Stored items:
━━━━
-- ==== Sys2Proof/Machine/Records.lean ====
section
/-! DEFINITION. What the device writes down: fault records and the fault queue (R89 to R91), CCB fields (R81),
management events (R375), page requests (R271), account and spoor records (R351 to R356), completion records
(R107), the snapshot of a Mirage capture (R362, R365). -/

namespace Sys2Proof.Machine

/-- A 64-bit word from fields, each a place and a value. -/
def pack (fs : List (Nat × Nat)) : Nat := (fs.map fun f => f.2 * 2 ^ f.1).sum

/-- A 32-bit count plus 1 (FQWR, ACCW, SPW, WR). -/
def bump (w : W32) : W32 := w + 1

/-! ### The fault queue -/

/-- Codes of the contexts' states (R86). -/
def CtxState.code : CtxState → Nat
  | .unbound => 0 | .saved => 1 | .running => 2 | .halting => 3 | .staging => 4 | .stopped => 5 | .destroying => 6

/-- Write the device's fields of a CCB back (R81). STATE, PRE and LASTOP go with every change of state (log 15). -/
def State.writeBack (s : State) (id : Nat) : State :=
  match s.ctx? id with
  | none => s
  | some c =>
    let s := s.deviceWrite (c.ccb + 5) 1 c.tdies.toNat
    let s := s.deviceWrite (c.ccb + 6) 1 c.dlost.toNat
    let s := s.deviceWrite (c.ccb + 0x10) 8 c.lhor
    let s := s.deviceWrite (c.ccb + 0x24) 4 c.accw.toNat
    let s := s.deviceWrite (c.ccb + 0x34) 4 c.spw.toNat
    let s := s.deviceWrite (c.ccb + 0x40) 4 c.fqwr.toNat
    s.deviceWrite (c.ccb + 0x60) 2 (pack [(8, c.lastop), (3, b2n c.pre), (0, c.st.code)])

/-- A context goes to another state, and its CCB shows it. -/
def State.setCtxState (s : State) (id : Nat) (st : CtxState) : State :=
  (s.modCtx id fun c => { c with st := st }).writeBack id

/-- FQWR − FQRD equals 2^FQSZ (R91); FQRD is read from the CCB. -/
def State.fqFull (s : State) (c : Ctx) : Bool :=
  (c.fqwr - BitVec.ofNat 32 (s.readN (c.ccb + 0x44) 4)).toNat == 2 ^ c.fqsz

/-- The eight words of a fault record (R89). -/
def FaultRec.words (r : FaultRec) (seq : Nat) : List Nat :=
  [pack [(32, seq), (31, b2n r.fin), (30, b2n r.hnd), (24, r.die), (8, r.sub.toNat), (0, r.code.toNat)],
   r.time, r.pc.toNat, r.addr.toNat, pack [(32, r.grp), (0, r.kern)],
   pack [(32, r.detail), (16, r.core), (0, r.tid)], r.item.toNat, 0]

/-- Write one record at entry FQWR mod 2^FQSZ, then FQWR, then raise the vector (R89, R343). -/
def State.writeRecord (s : State) (id : Nat) (r : FaultRec) : State :=
  match s.ctx? id with
  | none => s
  | some c =>
    let s := s.deviceWords (c.fqb + 64 * (c.fqwr.toNat % 2 ^ c.fqsz)) (r.words c.fqwr.toNat)
    let s := s.modCtx id fun c => { c with fqwr := bump c.fqwr }
    let s := s.deviceWrite (c.ccb + 0x40) 4 (bump c.fqwr).toNat
    if c.fqi then s.emit (.msix c.port c.fqvec) else s

/-- Count events of a tenant on a die for its telemetry entry, `field` its byte offset; none while TLMBASE is 0 (R301). -/
def State.count (s : State) (ctx die field n : Nat) : State :=
  if s.mgmt.tlmbase = 0 || n == 0 then s
  else { s with telemetry := s.telemetry ++ [(((s.ctx? ctx).map Ctx.tenant).getD 0, die, field, n)] }

/-- Enter a record: it is held behind others, or while the queue is full (R91). -/
def State.enter (s : State) (id : Nat) (r : FaultRec) : State :=
  match s.ctx? id with
  | none => s
  | some c =>
    if c.held.isEmpty && !s.fqFull c then s.writeRecord id r
    else s.modCtx id fun c => { c with held := c.held ++ [r] }

/-- Post the record of an item's own failure: a report of DATA_UNCORRECTABLE counts (R301). The records of what fails with it,
such as its kernel and the commands of its group, are entered and count no second report. -/
def State.post (s : State) (id : Nat) (r : FaultRec) : State :=
  (if r.code = 0x42 then s.count id r.die 0x38 1 else s).enter id r

/-- Write held records in order while there is room (R91). -/
def State.flushHeld (s : State) (id : Nat) : List FaultRec → State
  | [] => s.modCtx id fun c => { c with held := [] }
  | r :: rs =>
    match s.ctx? id with
    | none => s
    | some c =>
      if s.fqFull c then s.modCtx id fun c => { c with held := r :: rs }
      else State.flushHeld (s.writeRecord id r) id rs

/-- ITEM of a record: kind and identity (R90). -/
def item (kind n : Nat) : W64 := BitVec.ofNat 64 (kind * 2 ^ 60 + n % 2 ^ 60)

/-! ### Rings of a host port (R271, R375) -/

/-- A ring has room: its base is set and WR − RD is below 2^SZ. -/
def ringRoom (base : W64) (ctl wr rd : W32) : Bool :=
  base != 0 && (wr - rd).toNat != 2 ^ bits ctl.toNat 0 5

/-- Entry WR of a ring of 32-byte records. -/
def ringEntry (base : W64) (ctl wr : W32) : Nat := base.toNat / 4096 * 4096 + 32 * (wr.toNat % 2 ^ bits ctl.toNat 0 5)

/-- Hold a management event for both ports (R375). -/
def State.event (s : State) (code detail addr time : Nat) : State :=
  let add := fun (s : State) (p : Nat) =>
    s.setPort p { s.port p with
      evs := (s.port p).evs ++ [MgmtEvent.mk time code (BitVec.ofNat 64 detail) (BitVec.ofNat 64 addr)]
      lastEvent := code }
  add (add s 0) 1

/-- What the I3C sideband reports of a port: the unread events, held or in its ring, and the last CODE (R375). -/
def Port.sideband (r : Port) : Nat × Nat := ((r.evwr - r.evrd).toNat + r.evs.length, r.lastEvent)

/-- Write the first held event of a port, when there is room (R375). -/
def State.writeEvent (s : State) (p : Fin 2) : State :=
  let r := s.port p
  match r.evs with
  | [] => s
  | e :: es =>
    if ringRoom r.evbase r.evctl r.evwr r.evrd then
      let s := s.deviceWords (ringEntry r.evbase r.evctl r.evwr) [e.time, e.code, e.detail.toNat, e.addr.toNat]
      let s := s.setPort p { s.port p with evs := es, evwr := bump r.evwr }
      if bit r.evctl.toNat 5 then s.emit (.msix p 2) else s
    else s

/-- log2 of the page a SIZE code names (R271). -/
def pageLog (size : Nat) : Nat := match size with | 0 => 16 | 1 => 21 | _ => 30

/-- The base of the page of a SIZE code that holds an address. -/
def pageBase (va : W64) (size : Nat) : Nat := va.toNat / 2 ^ pageLog size * 2 ^ pageLog size

/-- Hold a page request for the page that holds `va`, unless one is outstanding for the context and page (R270, R271). -/
def State.request (s : State) (ctx : Nat) (va : W64) (size : Nat) (kind : Needs) : State :=
  match s.ctx? ctx with
  | none => s
  | some c =>
    let base := BitVec.ofNat 64 (pageBase va size)
    if c.requests.contains (base, size) then s
    else
      let s := s.modCtx ctx fun c => { c with requests := c.requests ++ [(base, size)] }
      s.setPort c.port { s.port c.port with reqs := (s.port c.port).reqs ++ [PageReq.mk base ctx size kind s.time] }
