-- ==== Sys2Proof/Machine/Ops.lean ====
section
/-! DEFINITION. The named operations over registers, positions, groups and contexts: reading and writing
registers (R61), advancing through a clause (R58), holds (R123), the end of a group and of a kernel (R92, R115 to
R117), the save of a group (R273), TAKING AN EXCEPTION (`State.deliver`, R130, R175) and the return from one
(`Thread.returnFrom`, R177). -/

namespace Sys2Proof.Machine

/-! ### Registers and predicates (R59, R61) -/

def Thread.getX (t : Thread) (r : BitVec 6) : W32 := Tbl.get 0 t.x r.toNat
def Thread.setX (t : Thread) (r : BitVec 6) (v : W32) : Thread := { t with x := Tbl.set 0 t.x r.toNat v }
/-- A pair: the even register holds bits [31:0]. -/
def Thread.getX2 (t : Thread) (r : BitVec 6) : W64 := t.getX (r + 1) ++ t.getX r
def Thread.setX2 (t : Thread) (r : BitVec 6) (v : W64) : Thread :=
  (t.setX r (v.extractLsb' 0 32)).setX (r + 1) (v.extractLsb' 32 32)
/-- `k` registers from `r` as one number. -/
def Thread.getXs (t : Thread) (r : BitVec 6) : Nat → Nat
  | 0 => 0
  | k + 1 => (t.getX r).toNat + 2 ^ 32 * t.getXs (r + 1) k
def Thread.setXs (t : Thread) (r : BitVec 6) (v : Nat) : Nat → Thread
  | 0 => t
  | k + 1 => (t.setX r (BitVec.ofNat 32 v)).setXs (r + 1) (v / 2 ^ 32) k
def Thread.getP (t : Thread) (i : Nat) : Bool := t.p.getLsbD i
def Thread.setP (t : Thread) (i : Nat) (b : Bool) : Thread :=
  { t with p := (t.p &&& ~~~ (BitVec.ofNat 24 (2 ^ i))) ||| (if b then BitVec.ofNat 24 (2 ^ i) else 0) }

/-- A guard field (R61): 31 always, negated 31 never. -/
def Thread.guard (t : Thread) (g : BitVec 6) : Bool :=
  if g.toNat % 32 == 31 then !g.getLsbD 5 else xor (t.getP (g.toNat % 32)) (g.getLsbD 5)

/-! ### Positions (R58, R138) -/

/-- The position `n` words further in the clause. -/
def Pos.skip (p : Pos) (n : Nat) : Pos := { p with pc := p.pc + BitVec.ofNat 64 (4 * n), left := p.left - n }

/-- A position before the header at `pc`. -/
def Pos.header (pc : W64) : Pos := ⟨pc, 0, 0⟩

/-- A word of `n` words, or an iteration of a REP, is complete (R138, R139). -/
def Thread.advance (t : Thread) (n : Nat) : Thread :=
  match t.rep with
  | some r => if r.iter + 1 < r.count then { t with rep := some { r with iter := r.iter + 1 } }
              else { t with rep := none, pos := t.pos.skip n }
  | none => { t with pos := t.pos.skip n }

/-- A taken branch: the thread stands before the header `pc` (R168). -/
def Thread.jump (t : Thread) (pc : W64) : Thread := { t with pos := Pos.header pc }

/-- The iteration REPIDX reads (R139): of the active REP, or of the one the handler's fault interrupted. -/
def Thread.repidx (t : Thread) : Nat :=
  match t.rep with
  | some r => r.iter
  | none => ((t.handler.bind Handler.rep).map Rep.iter).getD 0

/-! ### The issuing thread (log 2) -/

/-- The thread whose word issues, with its group, kernel and context. -/
structure Env where
  g : Nat
  tid : Nat
  op : Nat
  gr : Group
  k : Kernel
  t : Thread
  deriving DecidableEq, Repr

/-- The head of the threads still to issue, when it stands in a group of a kernel. -/
def State.issuer (s : State) : Option Env :=
  match s.issuing with
  | [] => none
  | i :: _ =>
    match s.group? i.grp with
    | none => none
    | some gr =>
      match s.kernel? gr.kern, Tbl.find? gr.threads i.tid with
      | some k, some t => some ⟨i.grp, i.tid, i.op, gr, k, t⟩
      | _, _ => none

/-- The thread has issued. -/
def State.pop (s : State) : State := { s with issuing := s.issuing.tail }

/-- No thread of a group issues in what is left of this cycle. -/
def State.unissue (s : State) (g : Nat) : State := { s with issuing := s.issuing.filter fun i => i.grp != g }

def State.setThread (s : State) (g : Nat) (t : Thread) : State := s.modThread g t.tid fun _ => t

/-! ### Late faults (R259, R294, R394) -/

/-- A failure that may reach its thread now: found performed, and inside a handler not known before it. -/
def Late.ripe (t : Thread) (l : Late) : Bool := l.needs.isNone && !(t.handler.isSome && l.held)

/-- The failure of least operation number. -/
def firstLate : List Late → Option Late
  | [] => none
  | l :: ls =>
    match firstLate ls with
    | some m => if l.stamp ≤ m.stamp then some l else some m
    | none => some l

/-- The failure a thread takes next, where it stands at an instruction boundary. -/
def Thread.dueLate (t : Thread) : Option Late :=
  let here := match t.run with
    | .runnable => true
    | .waiting (.header _) => true
    | .waiting .notice => true
    | .waiting (.counters _) => true
    | .waiting .converge => true
    | .waiting (.sign _) => true
    | _ => false
  if here then firstLate (t.late.filter (Late.ripe t)) else none

/-! ### Resident groups, points, Slipface pinning -/

/-- A group occupies its core (R121). -/
def GroupState.resident : GroupState → Bool
  | .saved => false
  | .ended => false
  | _ => true

/-- A group whose threads may issue (R133). -/
def GroupState.issues : GroupState → Bool
  | .running => true
  | .dumping => true
  | _ => false

/-- The group's threads may issue: it is RUNNING or DUMPING, no page it has met keeps it where it is until its request is
written (R271), and it is not about to end (R91). -/
def Group.runs (gr : Group) : Bool := gr.st.issues && gr.pages.isEmpty && gr.ending.isNone

/-- The resident groups of a core. -/
def State.residents (s : State) (core : Nat) : List (Nat × Group) :=
  s.groups.filter fun g => g.2.core == core && g.2.st.resident

/-- Its gating lets a cluster take work at once (R120). -/
def GateState.up : GateState → Bool
  | .awake => true
  | .idle => true
  | .handshake => true
  | _ => false

/-- The highest point among a cluster's resident kernels and the COPY packets on its engine (R108, R319). -/
def State.pointOf (s : State) (c : Nat) : Nat :=
  let ks := (s.groups.filter fun g => clusterOf g.2.core == c && g.2.st.resident).filterMap fun g => s.kernel? g.2.kern
  let ps := (Tbl.vals s.pkts).filter fun p => p.owner == c && p.st == .running && bits (p.img.getD 1 0).toNat 0 4 == 4
  (ks.map Kernel.point ++ ps.map Pkt.point).foldl max 0

/-- Move a cluster to the point its work asks for; its slots issue nothing for at most 100 ns (R319, R320). -/
def State.repoint (s : State) (c : Nat) : State :=
  let k := s.cluster c
  let p := s.pointOf c
  if p == k.point then s
  else
    let (n, s) := s.free
    s.setCluster c { k with point := p, boost := p == 3, changing := s.time + Config.freeNat n % 101 }

/-- So for some clusters. -/
def State.repoints (s : State) : List Nat → State
  | [] => s
  | c :: cs => State.repoints (s.repoint c) cs

/-- A resident warp of the core is in EXACT mode with a live thread (R324). -/
def State.exactOn (s : State) (core : Nat) : Bool :=
  (s.residents core).any fun g => g.2.warps.any fun w => w.2.mode == 0 && !(g.2.liveIn w.1).isEmpty

/-- Pin or unpin a core's trim as its warps enter or leave EXACT (R322, R324). -/
def State.slipCheck (s : State) (core : Nat) : State :=
  let c := s.core core
  if s.exactOn core then
    match c.slip with
    | .track => s.setCore core { c with kept := c.trim, keptState := c.slip, keptHoldn := c.holdn, trim := 700,
                                        slip := .pinned, ramp := s.time + 200 }
    | .hold => s.setCore core { c with kept := c.trim, keptState := c.slip, keptHoldn := c.holdn, trim := 700,
                                       slip := .pinned, ramp := s.time + 200 }
    | _ => s
  else
    match c.slip with
    | .pinned => s.setCore core { c with trim := c.kept, slip := c.keptState, holdn := c.keptHoldn }
    | _ => s
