/-- Retire what is performed in every warp of a group. -/
def State.retireOps (s : State) (g : Nat) : State :=
  s.modGroup g fun gr => { gr with warps := mapVals (fun _ w => s.retireWarp g w) gr.warps }

/-- An operation of a group completed (R126). -/
def State.progress (s : State) (g : Nat) : State := s.modGroup g fun gr => { gr with active := true }

/-! ### Failures found after issue (R259, R394) -/

/-- A failure to be delivered to a thread of a group that is still there; a thread that has exited fails its group
when its other work is done (R259). -/
def State.addLate (s : State) (g tid : Nat) (l : Late) : State :=
  match s.thread? g tid with
  | none => s
  | some t =>
    if t.live then s.modThread g tid fun t => { t with late := t.late ++ [l] }
    else s.modGroup g fun gr => { gr with failing := gr.failing.or (some (l.code, l.sub)) }

/-- The record of a failed item of a thread, FIN 1, and its failure to deliver. -/
def State.failItem (s : State) (g tid : Nat) (pc va : W64) (it : W64) (code sub : Byte) (detail : Nat) (stamp : Nat)
    (needs : Option (Nat × Nat)) : State :=
  match s.group? g with
  | none => s
  | some gr =>
    match s.kernel? gr.kern with
    | none => s
    | some k =>
      let live := ((s.thread? g tid).map Thread.live).getD false
      let s := s.post gr.ctx (groupRec s gr k code sub true (decide (k.trapv ≠ 0) && live) pc va tid detail it)
      s.addLate g tid ⟨stamp, needs, code, sub, va, pc, true, false⟩

/-- The access leaves the list of those not performed. -/
def State.dropAccess (s : State) (a : Access) : State :=
  { s with accs := s.accs.filter fun b => b.id != a.id, reqs := s.reqs.filter fun r => r.whose != .acc a.id }

/-- The record of an access whose group has ended (R90). -/
def Access.record (a : Access) (s : State) (code sub : Byte) : FaultRec where
  fin := true
  hnd := false
  die := s.recDie a.ctx code sub a.va.toNat (dieOfCore a.core)
  sub := sub
  code := code
  time := s.time
  pc := a.pc
  addr := a.va
  grp := a.lin
  kern := a.kern % 2 ^ 32
  detail := 0
  core := Config.coreNumber a.core
  tid := a.tid
  item := item 4 a.va.toNat

/-! ### Spoor samples (R354, R355) -/

/-- Segments of some sectors of 64 bytes, in increasing address. -/
def segmentsOf (sectors : List Nat) : List Nat := ((sectors.map (· / 4)).mergeSort (· ≤ ·)).eraseDups

/-- SECT: bit 4s + q for sector q of the s-th of the first 16 segments. -/
def sectBits (sectors : List Nat) : Nat :=
  ((segmentsOf sectors).zipIdx.map fun g =>
    if g.2 < 16 then
      ((List.range 4).map fun q => if sectors.contains (4 * g.1 + q) then 2 ^ (4 * g.2 + q) else 0).sum
    else 0).sum

/-- The eight words of a memory record. The named thread is the lowest of its lanes; the queue times, and the last lane where
none of them accesses memory, are unstated (log 10). -/
def Sample.words (m : Sample) (n : Nat) : List Nat :=
  [m.pc.toNat, m.time, (m.lanes.map fun l => 2 ^ l).sum, sectBits m.sectors,
   pack [(48, warpSize * m.warp + m.lanes.min?.getD 0), (40, m.last.getD ((Config.latency n 3).toNat % 256)),
         (32, min m.passes 255), (24, min m.segs.length 255), (16, min m.miss 255), (0, m.opc)],
   pack [(32, (Config.latency n 0).toNat), (0, (Config.latency n 1).toNat)],
   pack [(32, (Config.latency n 2).toNat), (0, (m.done - m.time) % 2 ^ 32)],
   pack [(32, m.kern), (0, m.lin)]]
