-- ==== Sys2Proof/Machine/Tile.lean ====
section
/-! DEFINITION. Tiles: control registers (R287), the checks of a tile operation as it issues (R288, R294, R302, R303), the
matrix queue (R291), and what each tile operation does when it is performed (R295 to R301, R308 to R317); TCFG and
SEGN, which act at once (R307, R314). -/

namespace Sys2Proof.Machine

/-! ### Tile control registers (R45, R287) -/

def tcCode (v : W32) : Nat := bits v.toNat 0 4
def tcRows (v : W32) : Nat := bits v.toNat 4 7 + 1
def tcCols (v : W32) : Nat := bits v.toNat 11 9 + 1
def tcTag (v : W32) : Nat := bits v.toNat 20 5
/-- The element format; a reserved FMT is never used, since the register is not well-formed. -/
def tcFmt (v : W32) : Fmt := (Fmt.ofCode (tcCode v)).getD .e8m0

/-- Well-formed: a known FMT, rows of at most 256 bytes, whole packed groups (R287). -/
def tcFormed (v : W32) : Bool :=
  let w := (tcFmt v).width
  tcCode v < 12 && tcCols v * w ≤ 2048 && (w != 6 || tcCols v % 4 == 0) && (w != 4 || tcCols v % 2 == 0)

def tcNarrow (v : W32) : Bool := 3 ≤ tcCode v && tcCode v ≤ 11
def tcWide (v : W32) : Bool := tcCode v ≤ 2
def tagReserved (t : Nat) : Bool := t != 0 && t < 16
/-- n of a rotated tag. -/
def tagBlock (t : Nat) : Nat := if bit t 3 then 64 else 16

/-! ### What an operation comes to when it issues -/

/-- The end of an issue: done; the fault the lowest member takes; a page the word waits for; not yet; or issued, with a
peer's answer to come. -/
inductive Issued where
  | done
  | fault (code sub : Byte) (addr : W64)
  | page (base : W64) (size : Nat) (kind : Needs) (absent : Bool)
  | stall
  | going
  deriving DecidableEq, Repr

/-- The first sub-code whose case holds; cases stand in rising order. -/
def lowest (l : List (Bool × Byte)) : Option Byte := (l.find? Prod.fst).map Prod.snd

/-- The checks of R294 in their order: tags, shapes, then operands. -/
def tileChecks (tags shapes : List (Bool × Byte)) (operands : Option (Byte × Byte × W64)) : Option (Byte × Byte × W64) :=
  match lowest tags with
  | some sub => some (0x20, sub, 0)
  | none =>
    match lowest shapes with
    | some sub => some (0x21, sub, 0)
    | none => operands

/-- Narrow data under tag 0x00 (R303). -/
def bareNarrow (v : W32) : Bool := tcNarrow v && tcTag v == 0

/-- A tile operation issues: it fails its checks, waits for a place in the queue or in M, or enters the queue with the
control registers and seeds it reads now (R287, R291, R302). -/
def State.issueTile (s : State) (e : Env) (pc : W64) (tiles : List Nat) (bad : Option (Byte × Byte × W64))
    (kind : TileKind) : State × Issued :=
  let c := s.core e.gr.core
  match bad with
  | some (code, sub, addr) => (s, .fault code sub addr)
  | none =>
    if 8 ≤ c.tileq.length || 63 ≤ e.warp.mq.length then (s, .stall)
    else
      let o := TileOp.mk e.op e.g (warpOf e.tid) e.tid pc kind (tiles.map fun t => (t, e.gr.tcs.word t)) e.gr.hseed e.k.nbv
        none false [] none 0
      let s := s.setCore e.gr.core { c with tileq := c.tileq ++ [o] }
      (s.modGroup e.g fun g => g.modWarp (warpOf e.tid) fun w => { w with mq := w.mq ++ [e.op] }, .done)

/-- A reserved tag on a tile the operation reads. -/
def reserved3 (v : W32) : Bool × Byte := (tagReserved (tcTag v), 3)

/-- Bytes of one element of a raw move (R308). -/
def rawSize (v : W32) : Nat := match tcCode v with | 0 => 4 | 1 => 2 | 2 => 2 | _ => 1

/-- TLD and TST (R308). -/
def issueMove (load : Bool) (t : BitVec 4) (a b : BitVec 6) (e : Env) (pc : W64) (s : State) : State × Issued :=
  let v := e.gr.tcs.word t.toNat
  let addr := e.t.getX2 a
  let str := (e.t.getX b).signExtend 64
  let mis := addr.toNat % rawSize v != 0 || str.toNat % rawSize v != 0
  s.issueTile e pc [t.toNat]
    (tileChecks [reserved3 v] [(!tcFormed v, 1)] (if mis then some (0x06, 9, addr) else none))
    (if load then .tld t.toNat addr str else .tst t.toNat addr str)

def issueTzero (t : BitVec 4) (e : Env) (pc : W64) (s : State) : State × Issued :=
  let v := e.gr.tcs.word t.toNat
  s.issueTile e pc [t.toNat] (tileChecks [reserved3 v] [(!tcFormed v, 1)] none) (.tzero t.toNat)

def issueTchk (d : BitVec 6) (t : BitVec 4) (signers : List Nat) (e : Env) (pc : W64) (s : State) : State × Issued :=
  let v := e.gr.tcs.word t.toNat
  s.issueTile e pc [t.toNat] (tileChecks [reserved3 v] [(!tcFormed v, 1)] none) (.tchk d.toNat t.toNat signers)

/-- Panels of a row of `c` elements, and the bytes of QNT's area (R310, R311). -/
def panels (c : Nat) : Nat := (c + 63) / 64
def qntArea (c : Nat) : Nat := 128 + 1024 * panels c

/-- Targets of QNT (R310). -/
def qntTarget (v : W32) : Bool := [3, 4, 5, 6, 7, 9, 10].contains (tcCode v)

/-- A scratch range outside the group's scratch (R200). -/
def outsideScratch (e : Env) (o n : Nat) : Bool := 256 * e.k.scru < o + n

def issueQnt (d src : BitVec 4) (h : BitVec 3) (a : BitVec 6) (e : Env) (pc : W64) (s : State) : State × Issued :=
  let vd := e.gr.tcs.word d.toNat
  let vs := e.gr.tcs.word src.toNat
  let off := e.t.getX a
  let n := tagBlock (tcTag vd)
  s.issueTile e pc [d.toNat, src.toNat]
    (tileChecks
      [(bareNarrow vd || bareNarrow vs, 2), (tagReserved (tcTag vd) || tagReserved (tcTag vs), 3), (tcTag vs != 0, 4)]
      [(!tcFormed vd || !tcFormed vs, 1), (!tcWide vs || !qntTarget vd, 5), (tcCols vd % n != 0, 6),
       (tcRows vd != tcRows vs || tcCols vd != tcCols vs, 7)]
      (if off.toNat % 128 != 0 then some (0x06, 9, off.setWidth 64)
       else if outsideScratch e off.toNat (qntArea (tcCols vs)) then some (0x12, 0x10, off.setWidth 64)
       else none))
    (.qnt d.toNat src.toNat h.toNat off.toNat)

def issueTcvt (d src : BitVec 4) (e : Env) (pc : W64) (s : State) : State × Issued :=
  let vd := e.gr.tcs.word d.toNat
  let vs := e.gr.tcs.word src.toNat
  let down := tcWide vs && tcNarrow vd
  let up := tcNarrow vs && tcWide vd
  let wide := tcWide vs && tcWide vd
  let tag := if down then tcTag vd else tcTag vs
  s.issueTile e pc [d.toNat, src.toNat]
    (tileChecks
      [(bareNarrow vd || bareNarrow vs, 2), (tagReserved (tcTag vd) || tagReserved (tcTag vs), 3),
       ((down && tcTag vs != 0) || (up && tcTag vd != 0), 4), (wide && tcTag vd != tcTag vs, 5)]
      [(!tcFormed vd || !tcFormed vs, 1), (!(down || up || wide) || tcCode vd == 11 || tcCode vs == 11, 5),
       ((down || up) && tcCols vs % tagBlock tag != 0, 6), (tcRows vd != tcRows vs || tcCols vd != tcCols vs, 7)]
      none)
    (.tcvt d.toNat src.toNat)

/-- K elements at most per MMA (R289). -/
def chunk (fmt : Nat) : Nat := if fmt ≤ 2 then 32 else if [3, 4, 8, 9].contains fmt then 64 else 128

/-- Rows an MMA needs of its A and B operands (R290). -/
def mmaRows (fuse : Nat) : Nat × Nat :=
  match fuse with
  | 0 => (32, 32)
  | 1 => (32, 128)
  | 2 => (64, 64)
  | _ => (128, 32)

/-- MMA of format `fmt` (R290, R303, R313). -/
def issueMma (fmt : Nat) (acc : BitVec 5) (ta tb : BitVec 4) (f : BitVec 2) (k : BitVec 6) (e : Env) (pc : W64)
    (s : State) : State × Issued :=
  let more := if f = 0#2 then 4 else 1
  let as := (List.range more).map fun i => ta.toNat + i
  let bs := (List.range more).map fun i => tb.toNat + i
  let va := as.map e.gr.tcs.word
  let vb := bs.map e.gr.tcs.word
  let vs := va ++ vb
  let xk := (e.t.getX k).toNat
  let off := bits xk 0 16
  let len := bits xk 16 16
  let (ra, rb) := mmaRows f.toNat
  let tolerant := fun (r : State × Issued) =>
    if r.2 == .done && e.warp.mode == 2 then (r.1.modKernel e.gr.kern fun k => { k with tolerant := true }, r.2) else r
  tolerant <| s.issueTile e pc (as ++ bs)
    (tileChecks
      [((va.zip vb).any fun p => tcTag p.1 != tcTag p.2, 1),
       (vs.any fun v => (3 ≤ fmt || tcNarrow v) && tcTag v == 0, 2), (vs.any fun v => tagReserved (tcTag v), 3)]
      [(vs.any fun v => !tcFormed v, 1), (va.any (fun v => tcRows v < ra) || vb.any fun v => tcRows v < rb, 2),
       (len == 0 || len % 8 != 0 || chunk fmt < len || off % 8 != 0, 3), (vs.any fun v => tcCols v < off + len, 4),
       (vs.any fun v => tcCode v != fmt, 5)]
      none)
    (.mma fmt acc.toNat ta.toNat tb.toNat f.toNat off len e.warp.mode (e.gr.retrymax.toNat % 8))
━━━━
__WORK ORDER__. For each line above that contains the word "fails", give the line as it is written.

__RESULT OF THE EXERCISE__.
/-- Post the record of an item's own failure: a report of DATA_UNCORRECTABLE counts (R301). The records of what fails with it,
/-- A failure to be delivered to a thread of a group that is still there; a thread that has exited fails its group
/-- A tile operation issues: it fails its checks, waits for a place in the queue or in M, or enters the queue with the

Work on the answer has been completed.